O Khabar Lahariya, único veículo rural independente da Índia administrado por mulheres, foi criado em 2002 na região de Bundelkhand, marcada por seca e subdesenvolvimento. O jornal é formado sobretudo por mulheres de comunidades marginalizadas, muitas sem educação formal. Atualmente, alcança 5 milhões de pessoas por mês em plataformas digitais e conta com cerca de 24 repórteres em 16 distritos de Uttar Pradesh e Madhya Pradesh, áreas pouco cobertas pela mídia tradicional.

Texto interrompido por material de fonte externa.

-- ==== Sys2Proof/Tests/Slice0.lean ====
section
/-!
SUPPORT. Tests. Lines, replies and traces are copied from 95_test_vectors.md or worked from the rules named; every test is one step
or one operation. The second half gives, for each obligation with hypotheses, a state and operands that meet them all.
-/

namespace Sys2Proof.Tests

open Sys2Proof Sys2Proof.Machine

/-! ### Helpers -/

/-- The bytes of a text. -/
def ascii (text : String) : List Byte := text.toList.map fun c => BitVec.ofNat 8 c.toNat

/-- The start state of 95_test_vectors.md 2.5: `page` all 0x5A, `base = 0`; the chip drives `bytes` at its next reads. -/
def start (bytes : List Byte) : State :=
  { State.reset with page := List.replicate 128 0x5A, base := 0, eepIn := bytes }

/-- `start`, dispatching a line. -/
def holding (text : String) (bytes : List Byte) : State := lineReceived (ascii text ++ [0x0A]) (start bytes)

/-- A view of the state after a step that goes on. -/
def view {α : Type} (f : State → α) : Result → Option α
  | .next t => some (f t)
  | .fault _ => none
  | .refused _ => none

/-- Reply text, read cycles and write cycles of the step that dispatches a line. -/
def answers (text : String) (bytes : List Byte) (reply : String) (reads writes : Nat) : Bool :=
  view (fun t => (t.replyBytes, (newPins (start bytes) t).countP fun e => isSample (.pin e),
      (writesOf 15 BusRegs.reset (newPins (start bytes) t)).length))
    (step (holding text bytes)) = some (ascii reply, reads, writes)

/-- Sixteen bytes of an erased chip. -/
def erased16 : List Byte := List.replicate 16 0xFF

/-- Sixteen different bytes. -/
def written16 : List Byte := (List.range 16).map (BitVec.ofNat 8 ·)

/-! ### Parameters (00_scope.md R11) -/

theorem test_parameter_constraints : Config.params.ok ∧ Config.parseBits = 4 * Config.addrDigits :=
  ⟨⟨by decide, by decide, by decide, ⟨7, by decide, rfl⟩, by decide, by decide, by decide, by decide, by decide,
    List.cons_ne_nil _ _, by decide, by decide, by decide, by decide, by decide⟩, rfl⟩

theorem params_ok : Config.params.ok := test_parameter_constraints.1

/-- An unrecognized reply of two lines is excluded (60_exceptions.md R291). -/
theorem test_unrecognized_reply_is_one_line :
    ¬({ Config.params with unrecognizedReply := ascii "ERR\nOK" } : Params).oneLine (ascii "ERR\nOK") ∧
    Config.params.oneLine (ascii "ERR unknown command") := by decide

/-! ### WellFormed refuses ill-formed terms -/

theorem test_wellFormed_refuses_write_of_17_bytes :
    wellFormed Config.params (.write (.fields 0 (List.replicate 17 0) none)) = false := by decide

theorem test_wellFormed_refuses_fill_of_17_bytes :
    wellFormed Config.params (.fill (.fields 0 (List.replicate 17 0) (some 0))) = false := by decide

theorem test_wellFormed_refuses_unrecognized_tag_V : wellFormed Config.params (.unrecognized 0x56) = false := by decide

theorem test_wellFormed_refuses_unrecognized_control_byte : wellFormed Config.params (.unrecognized 0x1F) = false := by decide

theorem test_wellFormed_accepts_limits :
    wellFormed Config.params (.write (.fields 0xFFFF (List.replicate 16 0) none)) = true ∧
    wellFormed Config.params (.unrecognized 0x20) = true ∧ wellFormed Config.params (.unrecognized 0xFF) = true := by decide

A história do veículo é contada no livro “The Good Reporter: A Memoir of Journalism in the 21st Century, A Collective Biography” (Simon & Schuster India, 2026), escrito por Disha Mullick com Geeta Devi, Kavita Bundelkhandi, Lakshmi Sharma, Nazni Rizvi, Shyamkali e Suneeta Prajapati. A obra combina memórias pessoais e episódios de reportagem para examinar as histórias que jornalistas escolhem contar e a forma como decidem contá-las.
Origem em oficina de alfabetização
O Khabar Lahariya surgiu de uma ideia testada em 1993 em um centro residencial de alfabetização de adultos mantido no distrito de Banda, em Uttar Pradesh, como parte do programa “Mahila Samakhya”. Um jornal de grande formato foi desenvolvido em oficinas com alunas e distribuído a comunidades rurais. Rapidamente ganhou popularidade, sendo a primeira e única peça de comunicação de massa na língua local, o bundeli, centrada em audiências rurais remotas e priorizando histórias de suas vidas cotidianas.

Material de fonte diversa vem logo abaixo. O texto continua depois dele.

-- ==== Sys2Proof/Machine/Regs.lean ====
section
/-! DEFINITION. The register map: every register and every register field of the spec's register tables, with its
place in BAR0, its bits, its access code (R5) and its reset value. Written from the register tables of
spec/02 to spec/18 (rules R57, R80, R120, R164, R184, R207, R224, R247, R280, R299, R323, R350, R369, R395, R412,
R441, R459). Reserved bits read zero and ignore writes in every one of those tables, so they have no entry. -/

namespace Sys2Proof.Machine

/-- Register access codes, R5. -/
inductive Access where
  | ro | rw | wo | w1c | w1s | rc | rwl
  deriving DecidableEq, Repr

/-- The registers of the spec, by the manual's names; families that the manual numbers (PRT_ORDER0 to 3, CTX_ARG0 to 3
and the like) are one register with more instances. -/
inductive Reg where
  | GAL_SEQ_CTRL | GAL_SEQ_STAT | GAL_SEQ_PC | GAL_SEQ_TRAP | GAL_SEQ_TRAP_PC | GAL_SEQ_ISSUE | GAL_SEQ_STALL
  | GAL_SEQ_WAIT | GAL_SEM_BASE | GAL_TASK_WIN | GAL_INT_VEC | GAL_DISP_STAT | GAL_DISP_PRE | GAL_SPAN
  | GAL_ARRAY_STAT | GAL_ARRAY_FAULT | GAL_ARRAY_HOLD | GAL_ARRAY_CTRL | GAL_NUM_FLAGS | GAL_ENG_RING | GAL_ENG_PTR
  | GAL_ENG_STAT | GAL_ENG_WDOG | GAL_ENG_DONE | GAL_ENG_STALE | GAL_ENG_RST | GAL_POOL_CFG | GAL_POOL_PAGER
  | GAL_POOL_CE | GAL_POOL_CE_LAST | GAL_POOL_CE_CTRL | GAL_POOL_UE | GAL_POOL_MARCH | GAL_POOL_MFAIL
  | GAL_POOL_SPARE | GAL_POOL_LOSS | GAL_BANK_OWNER | MEM_HBM_STAT | MEM_DDR_STAT | MEM_HBM_CE | MEM_DDR_CE
  | MEM_HBM_UE | MEM_DDR_UE | MEM_HBM_CTRL | MEM_DDR_CTRL | MEM_PRT_LAYOUT | MEM_PRT_OWN | MEM_OWN_FAULT
  | MEM_OWN_DATA | MEM_OWN_CMD | PRT_CTRL | PRT_STAT | PRT_SLICES | PRT_COVER | PRT_RELAYOUT | PRT_GEN | PRT_MOVED
  | PRT_ORDER | PRT_PGR_HBM | PRT_PGR_FREE | PRT_PGR_WMARK | PRT_SEQ_ARG | PRT_SEQ_CMD | PRT_SEQ_INFO
  | PRT_PGR_SPILL | PRT_PGR_FAULT | PRT_PGR_DDR | PRT_PGR_FILL | SVY_CTRL | SVY_CFG | SVY_SRC | SVY_LEN | SVY_STAT
  | SVY_GEN | SVY_TIME | SVY_PEND | CTX_ARG | CTX_CMD | CTX_RES | FEN_ARG | FEN_CMD | FEN_RES | XLT_ARG | XLT_CMD
  | XLT_RES | HTN_ARG | HTN_CMD | HTN_RES | DSP_STAT | DSP_INLINE | DSP_MISS | DSP_PVIOL | DSP_PVIOL_LAST | DSP_APR
  | DSP_DLOG_BASE | DSP_DLOG_NEXT | DSP_DLOG_RANGE | DSP_DLOG_LEN | DSP_DLOG_CTRL | DSP_DLOG_MISS | DSP_MLOG_BASE
  | DSP_MLOG_NEXT | DSP_MLOG_CTRL | DSP_SCHED | DSP_DLCNT | DSP_DL_CTRL | DSP_DL_MISS | DSP_DL_LAST | DSP_ACCT
  | DSP_ACCT_STAT | DSP_REG_STAT | DSP_PROG_CMD | DSP_REG_HOLD | DSP_REG_LAT | DSP_PROG_ARG | DSP_PROG_RES
  | XLT_IQ_BASE | XLT_FR_BASE | XLT_IQ_TAIL | XLT_IQ_HEAD | XLT_FR_TAIL | XLT_FR_HEAD | XLT_IQ_STAT | XLT_FR_CTRL
  | XLT_FR_STALE | XLT_WIN_FAULT | XLT_FAULT_LAST | HTN_PORT_CTRL | HTN_PORT_STAT | HTN_AN_ADV | HTN_AN_LP
  | HTN_FEC_CE | HTN_FEC_UE | HTN_LINK_RETRY | HTN_TP_RETX | HTN_TP_TIMEOUT | HTN_TP_DUP | HTN_TP_STALE
  | HTN_TP_MOVED | HTN_RX_BP | HTN_WIN_REFUSED | HTN_REDUCE_DROP | HTN_RX_STAT | HTN_SUMP | HTN_TMR | HTN_TP_FAIL
  | HTN_ETH_CFG | HTN_ETH_MAC | HTN_ETH_IP0 | HTN_ETH_IP1 | HTN_NBR_PEER | HTN_NBR_IP0 | HTN_NBR_IP1 | HTN_NBR_MAC
  | PWR_PKG | PWR_REF_STAT | PWR_HALL_STAT | PWR_HALL_DEPART | PWR_ALERT_CNT | PWR_THROTTLE_CNT | PWR_VTAB
  | PWR_GAL_STAT | PWR_GAL_STRETCH | PWR_TEMP | PWR_THERM | TRC_SNAPSHOT | TRC_SNAP_DOM | TRC_SNAP_DL | RAS_STAT
  | RAS_EVQ_BASE | RAS_ESC_CTRL | RAS_RESET | RAS_LOST | RAS_DUMP_CTRL | RAS_DUMP_STAT | RAS_DUMP_DST
  | RAS_EVQ_TAIL | RAS_EVQ_HEAD | RAS_DUMP_LOST | RAS_CNT_CTX | RAS_CNT_UNIT | RAS_CNT_PRT | RAS_CNT_CHIP
  | RAS_CNT_DROP | RAS_CTX_WDOG | EMU_HW_STAT | EMU_LEASE | EMU_LEASE_HOLDER | EMU_LEASE_CFG | EMU_ORPHAN
  | EMU_WDROP | EMU_MODE | EMU_IFLEVEL | EMU_FW_VER | EMU_VIS | EMU_KRL_RT | EMU_KRL_KP | EMU_LOG_BASE
  | EMU_LOG_CFG | EMU_LOG_HEAD | EMU_LOG_TAIL | EMU_TRACE | EMU_CMD | EMU_FW_DIGEST | SEC_LC | SEC_STAT | SEC_IDPUB
  | SEC_OWNER_KID | SEC_OWNER_SHADOW_KID | SEC_FW_KID | SEC_SLOT_USE | SEC_KEY_STALE | SEC_PRT_KEY | SEC_TDI
  | DEV_ID | DEV_COMPAT_LEVEL | DEV_STAT | DEV_BOOT_TIME
  deriving DecidableEq, Repr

O núcleo do que o jornal se tornou — jornalistas locais e um produto jornalístico local — surgiu nos anos 1990 na Índia, em um contexto de globalização e de políticas que levaram mulheres ao espaço público como sujeitos proativos. O programa “Mahila Samakhya” introduziu a ideia de educação como ferramenta crítica para empoderar mulheres adultas. Chitrakoot, onde o Khabar Lahariya começaria, foi um dos distritos onde o programa foi implementado.

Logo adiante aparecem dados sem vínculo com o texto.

/-- A transaction header and its data (R341), with the transport fields that deliver it. -/
structure Txn where
  resp : Bool
  relay : Bool
  err : Bool
  rsv : Nat
  gen16 : Nat
  rid : Nat
  widx : Nat
  wgen : Nat
  offset : Nat
  sctx : Nat
  sepoch : Nat
  arg : Nat
  psn : Nat
  data : List Byte
  deriving DecidableEq, Repr

/-- A greeting (*GREETING payload*) with what the security core finds on its bytes: the sender's identity digest, whether
its signature verifies (R333). -/
structure Greeting where
  verMaj : Nat
  verMin : Nat
  eth : Bool
  caps : Nat
  srcPrt : Nat
  dstPrt : Nat
  nexp : Nat
  maxdata : Nat
  dsess : Nat
  gen : Nat
  digest8 : Nat
  pub : Nat
  nonce : Nat
  sigOk : Bool
  ports : Nat
  deriving DecidableEq, Repr

/-- A flit of the link layer (R329): sequence number, virtual channel, start of packet, whether FEC and CRC pass, payload. -/
structure Flit where
  ok : Bool
  seq : Nat
  vc : Nat
  sop : Bool
  eop : Bool
  data : List Byte
  deriving DecidableEq, Repr

/-- A site of a march test failure (R181). -/
structure MarchFail where
  bank : Nat
  row : Nat
  lane : Nat
  deriving DecidableEq, Repr

/-- A management message context: whether it came inside a secured SPDM session (R453) and over which path (R434). -/
structure Mgmt where
  secured : Bool
  overDoe : Bool
  func : Nat
  sess : Nat
  deriving DecidableEq, Repr

/-- What the tests of a start-up or a chip warm reset find (R181 to R183, R203, R447): galleries whose march test fails, with the
sites it finds and those the verification pass finds, HBM channels and DDR5 channels that fail training. -/
structure Tests where
  march : List (Nat × List MarchFail × List MarchFail)
  hbm : List Nat
  ddr : List Nat
  deriving DecidableEq, Repr

/-- A DDR5 channel's slot: whether a DIMM is fitted; its extents of 1 GiB, 0 where R185 does not support it, speed code and x8
devices, as MEM_DDR_STAT shows them. -/
structure Dimm where
  fitted : Bool
  ext : Nat
  speed : Nat
  x8 : Bool
  deriving DecidableEq, Repr

/-- What a start-up finds: whether mesh and seals measure within their windows (R439), the DIMMs by channel, and the tests. -/
structure Boot where
  intact : Bool
  dimms : List Dimm
  tests : Tests
  deriving DecidableEq, Repr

O produto de alfabetização assumiu importância inesperada quando as mulheres que o produziam começaram a definir preço e vendê-lo. Mulheres dehati (termo pejorativo em hindi que significa rural ou caipira), unpad (analfabetas), vendendo um jornal de grande formato, saindo de suas casas, entrando em jipes e atravessando rios para fazer as pessoas comprarem e lerem. E as pessoas pagaram. Isso impulsionou a ideia de um jornal local mais permanente, lançado como Khabar Lahariya em 2002.
Missão e impacto
O Khabar Lahariya tinha, em sua essência, o desejo de levar ao espaço público histórias sobre vidas rurais cotidianas a partir da perspectiva daqueles considerados os menos prováveis — por causa de suas castas e de sua história de exclusão da educação — de ter uma voz pública. Uttar Pradesh, o maior Estado do país, mantém de forma firme e distinta as normas de casta, classe e gênero. Bundelkhand, onde Banda está localizada, é uma região rochosa, atingida pela seca e com uma história de subdesenvolvimento e pobreza.
Na região, crimes sensacionalistas eram abundantes, mas a política do sistema feudal profundamente estratificado encontrava pouco espaço nos jornais em circulação. Os jornais disponíveis eram densamente preenchidos com histórias em letras pequenas, em uma língua que ninguém falava ou lia, e incluíam principalmente histórias sobre cidades distantes. Eram — e em grande parte ainda são — propriedade de grandes empresas ou políticos, e repórteres e correspondentes locais eram predominantemente de castas “superiores”.
O Khabar Lahariya tornou-se o único jornal que representava vidas rurais em detalhes íntimos, reportado e distribuído por mulheres que conheciam a vida, o trabalho, as dificuldades, a violência e a cultura desses vilarejos melhor do que qualquer outra pessoa. Era escrito na língua que elas falavam e que seus vizinhos falavam. Não saber ler não era uma barreira; exemplares eram comprados e lidos em voz alta pelos homens frequentemente teatrais encontrados no chabutra do vilarejo, ou por crianças em idade escolar para suas mães enquanto elas cozinhavam e trabalhavam.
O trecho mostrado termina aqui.